_Task details_: Will you return, word for word, only the lines from the top of the data below down to and including the one with "identifier into transmission, failures, completions, the"?

---

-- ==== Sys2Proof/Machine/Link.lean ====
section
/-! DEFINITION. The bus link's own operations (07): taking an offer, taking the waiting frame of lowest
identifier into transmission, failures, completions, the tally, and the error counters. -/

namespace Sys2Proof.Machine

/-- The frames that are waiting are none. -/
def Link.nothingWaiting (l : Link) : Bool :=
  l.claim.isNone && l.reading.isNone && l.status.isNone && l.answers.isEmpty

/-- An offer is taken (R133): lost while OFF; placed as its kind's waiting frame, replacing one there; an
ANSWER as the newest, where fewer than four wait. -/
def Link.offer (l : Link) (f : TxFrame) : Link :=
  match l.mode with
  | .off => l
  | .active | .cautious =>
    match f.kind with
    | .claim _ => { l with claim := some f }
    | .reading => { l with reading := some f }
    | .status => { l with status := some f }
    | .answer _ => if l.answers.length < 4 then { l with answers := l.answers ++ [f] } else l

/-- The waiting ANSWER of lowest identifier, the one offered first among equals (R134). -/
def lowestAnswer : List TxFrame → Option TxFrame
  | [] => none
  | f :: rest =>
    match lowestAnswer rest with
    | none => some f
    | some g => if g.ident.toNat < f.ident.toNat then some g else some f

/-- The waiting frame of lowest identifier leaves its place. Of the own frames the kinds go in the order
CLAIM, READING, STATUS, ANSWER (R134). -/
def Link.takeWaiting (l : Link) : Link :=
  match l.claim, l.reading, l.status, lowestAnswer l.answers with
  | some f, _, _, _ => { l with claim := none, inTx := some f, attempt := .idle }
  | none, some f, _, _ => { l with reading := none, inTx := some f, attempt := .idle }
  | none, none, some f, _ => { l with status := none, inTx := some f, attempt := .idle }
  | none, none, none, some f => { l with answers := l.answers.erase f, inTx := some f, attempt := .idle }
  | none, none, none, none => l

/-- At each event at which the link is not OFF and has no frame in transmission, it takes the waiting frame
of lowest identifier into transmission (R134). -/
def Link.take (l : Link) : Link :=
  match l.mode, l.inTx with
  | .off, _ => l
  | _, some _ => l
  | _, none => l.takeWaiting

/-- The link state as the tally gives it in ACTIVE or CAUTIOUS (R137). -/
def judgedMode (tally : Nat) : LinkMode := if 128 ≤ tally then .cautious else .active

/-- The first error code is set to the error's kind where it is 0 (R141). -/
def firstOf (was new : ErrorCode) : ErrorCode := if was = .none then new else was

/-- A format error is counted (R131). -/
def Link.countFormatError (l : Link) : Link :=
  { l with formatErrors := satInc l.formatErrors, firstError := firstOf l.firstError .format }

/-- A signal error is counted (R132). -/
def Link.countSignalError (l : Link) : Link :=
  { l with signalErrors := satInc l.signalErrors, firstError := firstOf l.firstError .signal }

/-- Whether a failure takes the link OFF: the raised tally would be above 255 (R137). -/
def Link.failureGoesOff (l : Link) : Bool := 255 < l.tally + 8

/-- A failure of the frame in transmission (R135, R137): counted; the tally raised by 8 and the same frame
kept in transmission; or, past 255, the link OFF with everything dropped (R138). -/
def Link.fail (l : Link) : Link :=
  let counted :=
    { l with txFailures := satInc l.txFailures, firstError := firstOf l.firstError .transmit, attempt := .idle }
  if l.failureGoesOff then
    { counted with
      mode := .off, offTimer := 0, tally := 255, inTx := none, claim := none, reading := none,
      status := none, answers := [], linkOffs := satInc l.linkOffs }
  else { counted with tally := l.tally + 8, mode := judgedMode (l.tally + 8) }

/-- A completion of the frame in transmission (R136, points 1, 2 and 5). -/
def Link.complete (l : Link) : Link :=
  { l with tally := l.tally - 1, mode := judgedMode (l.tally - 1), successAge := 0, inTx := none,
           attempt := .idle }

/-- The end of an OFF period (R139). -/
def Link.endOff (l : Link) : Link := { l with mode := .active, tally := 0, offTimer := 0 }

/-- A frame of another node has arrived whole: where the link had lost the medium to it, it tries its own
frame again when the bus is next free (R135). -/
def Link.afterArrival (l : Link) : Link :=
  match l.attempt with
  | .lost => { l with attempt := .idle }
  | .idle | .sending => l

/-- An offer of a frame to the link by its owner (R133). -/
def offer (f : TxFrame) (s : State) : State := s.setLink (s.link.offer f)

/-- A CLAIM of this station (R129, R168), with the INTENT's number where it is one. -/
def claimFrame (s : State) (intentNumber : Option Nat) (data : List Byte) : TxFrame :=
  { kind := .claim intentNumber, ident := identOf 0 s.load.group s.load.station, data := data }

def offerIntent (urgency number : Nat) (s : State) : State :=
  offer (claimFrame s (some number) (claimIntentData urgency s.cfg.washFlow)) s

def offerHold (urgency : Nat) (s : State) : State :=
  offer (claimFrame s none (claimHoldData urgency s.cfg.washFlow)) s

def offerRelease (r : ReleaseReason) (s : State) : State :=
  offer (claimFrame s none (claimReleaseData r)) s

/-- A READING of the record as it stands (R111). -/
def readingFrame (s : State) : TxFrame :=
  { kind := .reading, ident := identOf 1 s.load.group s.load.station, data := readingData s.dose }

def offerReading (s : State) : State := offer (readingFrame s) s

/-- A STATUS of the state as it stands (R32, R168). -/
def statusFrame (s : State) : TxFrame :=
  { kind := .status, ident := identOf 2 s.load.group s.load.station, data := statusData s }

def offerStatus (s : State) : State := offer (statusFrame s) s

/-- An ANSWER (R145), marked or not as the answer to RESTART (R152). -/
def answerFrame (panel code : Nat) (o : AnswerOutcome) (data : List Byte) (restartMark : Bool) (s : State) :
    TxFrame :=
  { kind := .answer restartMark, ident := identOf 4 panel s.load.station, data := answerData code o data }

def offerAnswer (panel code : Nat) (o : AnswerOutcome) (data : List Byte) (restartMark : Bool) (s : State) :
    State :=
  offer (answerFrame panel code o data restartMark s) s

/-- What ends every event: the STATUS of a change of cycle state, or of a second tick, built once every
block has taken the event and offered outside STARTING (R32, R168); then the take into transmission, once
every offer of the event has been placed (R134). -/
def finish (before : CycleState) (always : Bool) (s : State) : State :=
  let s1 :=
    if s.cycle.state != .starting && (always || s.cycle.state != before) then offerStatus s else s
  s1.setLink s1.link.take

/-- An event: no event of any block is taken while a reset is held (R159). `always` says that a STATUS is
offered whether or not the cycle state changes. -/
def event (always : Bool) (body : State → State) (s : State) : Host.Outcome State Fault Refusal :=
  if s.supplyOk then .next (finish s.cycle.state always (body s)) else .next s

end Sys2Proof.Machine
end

---

_Task result_:
-- ==== Sys2Proof/Machine/Link.lean ====
section
/-! DEFINITION. The bus link's own operations (07): taking an offer, taking the waiting frame of lowest
identifier into transmission, failures, completions, the tally, and the error counters. -/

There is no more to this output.